* Task item:
Among the lines of the data below, count those that hold the word "resetting". Answer with the number alone.

* Material provided:
-- ==== Sys2Proof/Machine/Maint.lean ====
section
/-! DEFINITION. The maintenance packet, its authentication, the sequence rule and the answers (R621 to R628):
the one frame in which every maintenance command runs. -/

namespace Sys2Proof.Machine

/-- The packet bytes before the MAC of a request (Table 17.1). -/
def requestBytes (op : Nat) (q : MntReq) (payload : List Byte) : List Byte :=
  le 2 q.magic.toNat ++ [q.version] ++ le 1 op ++ le 8 q.seq.toNat ++ le 2 payload.length ++ [q.status]
    ++ le 1 q.reserved.toNat ++ le 2 q.target.toNat ++ le 2 q.session.toNat ++ le 4 (q.reserved.toNat / 256) ++ payload

/-- Bytes 0 to 15 of the HMAC under the device key (Table 17.1). -/
def packetMac (s : State) (bs : List Byte) : BitVec 128 :=
  (hmac s.otp.devKey bs).extractLsb' 128 128

/-- The device has a DEV_ID: an image, or in SAFE an accepted image, is in force (R457, Table 12.6). -/
def devId (s : State) : Option Nat :=
  if s.img.valid then some (s.img.nat Fld.devId []) else none

/-- The device ID field a device without DEV_ID carries (R457). -/
def ownId (s : State) : Nat :=
  (devId s).getD 0x8FFF

/-- TARGET has ANY set or names the device's DEV_ID (R624). -/
def targetOk (s : State) (t : BitVec 16) : Bool :=
  t.getLsbD 15 || (match devId s with | some d => decide (t.toNat = d) | none => false)

/-- The checks of step 1 of R624. -/
def packetOk (s : State) (op : Nat) (q : MntReq) (payload : List Byte) : Bool :=
  decide (payload.length ≤ 1432) && q.magic == 0x4D47 && q.version == 1 && q.reserved == 0 &&
    packetMac s (requestBytes op q payload) == q.mac && targetOk s q.target

/-- Network part of an address. -/
def netOf (ip : BitVec 32) (pfx : Nat) : Nat :=
  ip.toNat / 2 ^ (32 - pfx)

/-- A request reaches the maintenance endpoint: the lane answers and is locked, no EGRESS re-init runs, the
supervisor and SEC work, and without image addresses the source lies in the lane's subnet (R584, R589, R624;
log entry 12). -/
def hears (s : State) (q : MntReq) : Bool :=
  let l := egLane s q.lane
  inState [.commit, .run, .hold, .repair, .safe] s && l.up && l.lock && !s.sys.funcBusy.getLsbD 0 &&
    !s.sys.supResetting && !s.sec.resetting &&
    (l.cfg.fromImage || netOf q.srcIp l.cfg.pfx == netOf l.cfg.ip l.cfg.pfx)

/-- The SESSION field of an answer: that of the lock for a session command, otherwise 0 (Table 17.1). -/
def answerSession (s : State) (op : Nat) : Nat :=
  if 0x10 ≤ op ∧ op < 0x24 ∧ s.nvm.locked then s.nvm.session.toNat else 0

/-- The packet bytes before the MAC of an answer (Table 17.1). -/
def answerBytes (s : State) (session op : Nat) (q : MntReq) (a : Answer) : List Byte :=
  [0x47, 0x4D, 1] ++ le 1 (op + 128) ++ le 8 q.seq.toNat ++ le 2 a.payload.length ++ [a.status, 0]
    ++ le 2 (ownId s) ++ le 2 session ++ le 4 0 ++ a.payload

/-- An answer as a frame: from port 47101 to the request's Ethernet and IPv4 source, under SESSION `session` (R621,
R622). -/
def answerFrame (s : State) (session op : Nat) (q : MntReq) (a : Answer) : List Byte :=
  let c := (egLane s q.lane).cfg
  let bs := answerBytes s session op q a
  udpFrame s q.lane q.srcMac c.dscpMnt c.ttl q.srcIp 47101 q.srcPort.toNat (bs ++ be 16 (packetMac s bs).toNat)

/-- An answer leaves on the lane of its request (R621). While the SEC context resets, its HMAC is not computed: the answer
waits for SEC_CONTEXT_RESUME (R106). -/
def sendAnswer (op : Nat) (q : MntReq) (a : Answer) (s : State) : State :=
  if s.sec.resetting then { s with mnt := { s.mnt with unsent := s.mnt.unsent ++ [⟨op, q, [], some a⟩] } }
  else emit (.frame q.lane (answerFrame s (answerSession s op) op q a)) s

/-- The answers that waited for the SEC block leave (R106). -/
def sendWaiting (s : State) : State :=
  s.mnt.unsent.foldl (fun t e => match e.answer with | some a => sendAnswer e.op e.req a t | none => t)
    { s with mnt := { s.mnt with unsent := [] } }

/-- An answer of a status code of Table 17.2. -/
def answerOf (op status : Nat) (payload : List Byte) : Answer :=
  ⟨BitVec.ofNat 8 (op + 128), BitVec.ofNat 8 status, payload⟩

/-- The cache entry of a request, by SEQ. -/
def setCached (seq : BitVec 64) (a : Answer) (s : State) : State :=
  { s with mnt := { s.mnt with
    cache := s.mnt.cache.map fun e => if e.req.seq = seq then { e with answer := some a } else e } }

/-- The answer of an accepted request is cached and leaves (R625). -/
def finish (op : Nat) (q : MntReq) (a : Answer) (s : State) : State :=
  sendAnswer op q a (setCached q.seq a s)

/-- What a command's body gives: a state, an answer now or later, and what it does after the answer left. -/
structure Reply where
  /-- the state before the answer -/
  state : State
  /-- status and payload, none when the answer comes later -/
  answer : Option (Nat × List Byte)
  /-- what the device does after the answer (R644) -/
  after : State → State

/-- A reply with a status and a payload. -/
def reply (s : State) (status : Nat) (payload : List Byte) : Reply :=
  ⟨s, some (status, payload), id⟩

/-- A reply whose answer comes later. -/
def later (s : State) : Reply :=
  ⟨s, none, id⟩

/-- The request is accepted: HSEQ, counter, cache and the S_c rule (R625, R626). -/
def accept (op : Nat) (q : MntReq) (payload : List Byte) (s : State) : State :=
  let n := q.seq.toNat
  let want := s.log.sc + 32768 < n
  { s with
    sys := { s.sys with hseq := n, mntAccepted := satInc 32 s.sys.mntAccepted }
    mnt := { s.mnt with cache := (⟨op, q, payload, none⟩ :: s.mnt.cache).take 16 }
    log := if want then { s.log with scWant := n, snapPending := true } else s.log }

/-- Steps 3 to 5 of R624 on an accepted request. -/
def runAccepted (op : Nat) (q : MntReq) (fits : Bool) (states : List DevState) (body : State → Reply)
    (s : State) : State :=
  if fits = false then finish op q (answerOf op 1 []) s
  else if inState states s = false then finish op q (answerOf op 2 []) s
  else
    let r := body s
    match r.answer with
    | none => r.after r.state
    | some (st, p) => r.after (finish op q (answerOf op st p) r.state)

/-- A cached request with every byte the same (R625). -/
def cachedSame (op : Nat) (q : MntReq) (payload : List Byte) (s : State) : Option CacheEntry :=
  s.mnt.cache.find? fun e =>
    e.req.seq == q.seq && requestBytes e.op e.req e.payload == requestBytes op q payload && e.req.mac == q.mac

/-- A maintenance request arrives (R624, R625, R626): it is lost, dropped, repeated, stale, made to wait for
its S_c commit, or accepted and run. `i` is the command itself, kept while it waits. -/
def request (i : Instr) (op : Nat) (q : MntReq) (payload : List Byte) (fits : Bool) (states : List DevState)
    (body : State → Reply) (s : State) : State :=
  if hears s q = false then s
  else if packetOk s op q payload = false then
    { s with sys := { s.sys with mntBad := satInc 32 s.sys.mntBad } }
  else if s.sys.hseq < q.seq.toNat then
    if s.log.sc + 65536 < q.seq.toNat then
      if s.mnt.waiting.length + s.mnt.sessWait.length < 4 then
        { s with
          mnt := { s.mnt with waiting := s.mnt.waiting ++ [i] }
          log := { s.log with scWant := Nat.max s.log.scWant q.seq.toNat, snapPending := true } }
      else { s with sys := { s.sys with mntDropped := satInc 32 s.sys.mntDropped } }
    else runAccepted op q fits states body (accept op q payload s)
  else
    match cachedSame op q payload s with
    | some e =>
      match e.answer with
      | some a => sendAnswer op q a s
      | none => sendAnswer op q (answerOf op 9 []) s
    | none =>
      sendAnswer op q (answerOf op 8 []) { s with sys := { s.sys with mntStale := satInc 32 s.sys.mntStale } }

/-- States in which most commands run (Table 17.3). -/
def mostStates : List DevState := [.run, .hold, .repair, .safe]

/-- A write-once violation of the OTP block (R24, R643, R671). -/
def otpViolation (s : State) : State :=
  report 0xB0F0 { s with flt := { s.flt with woViolation := true, woAt := some s.now, woCount := satInc 32 s.flt.woCount } }

/-- The answers of a range of the log: the records FIRST onward that exist, whole (R631). -/
def logRead (s : State) (first count : Nat) : List Byte :=
  let recs := recordsFrom s.log.logFirst (committedRecords s.flash)
  let d := (first + 2 ^ 32 - s.log.logFirst) % 2 ^ 32
  let from_ := recs.filter fun p =>
    decide (2 ^ 31 ≤ d) || decide (d ≤ (p.2 + 2 ^ 32 - s.log.logFirst) % 2 ^ 32)
  (from_.take (Nat.min count 16)).flatMap fun p => Memory.bytes s.flash (ringAddr p.1) 64

/-- LOG_READ (R631). -/
def execLogRead (q : MntReq) (first : BitVec 32) (count : BitVec 16) (s : State) :
    Host.Outcome State Fault Refusal :=
  .next (request (.logRead q first count) 0x03 q (le 4 first.toNat ++ le 2 count.toNat ++ [0, 0])
    (decide (1 ≤ count.toNat) && decide (count.toNat ≤ 32)) [.commit, .run, .hold, .repair, .safe]
    (fun t => reply t 0 (logRead t first.toNat count.toNat)) s)

end Sys2Proof.Machine
end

* Response to this task:
2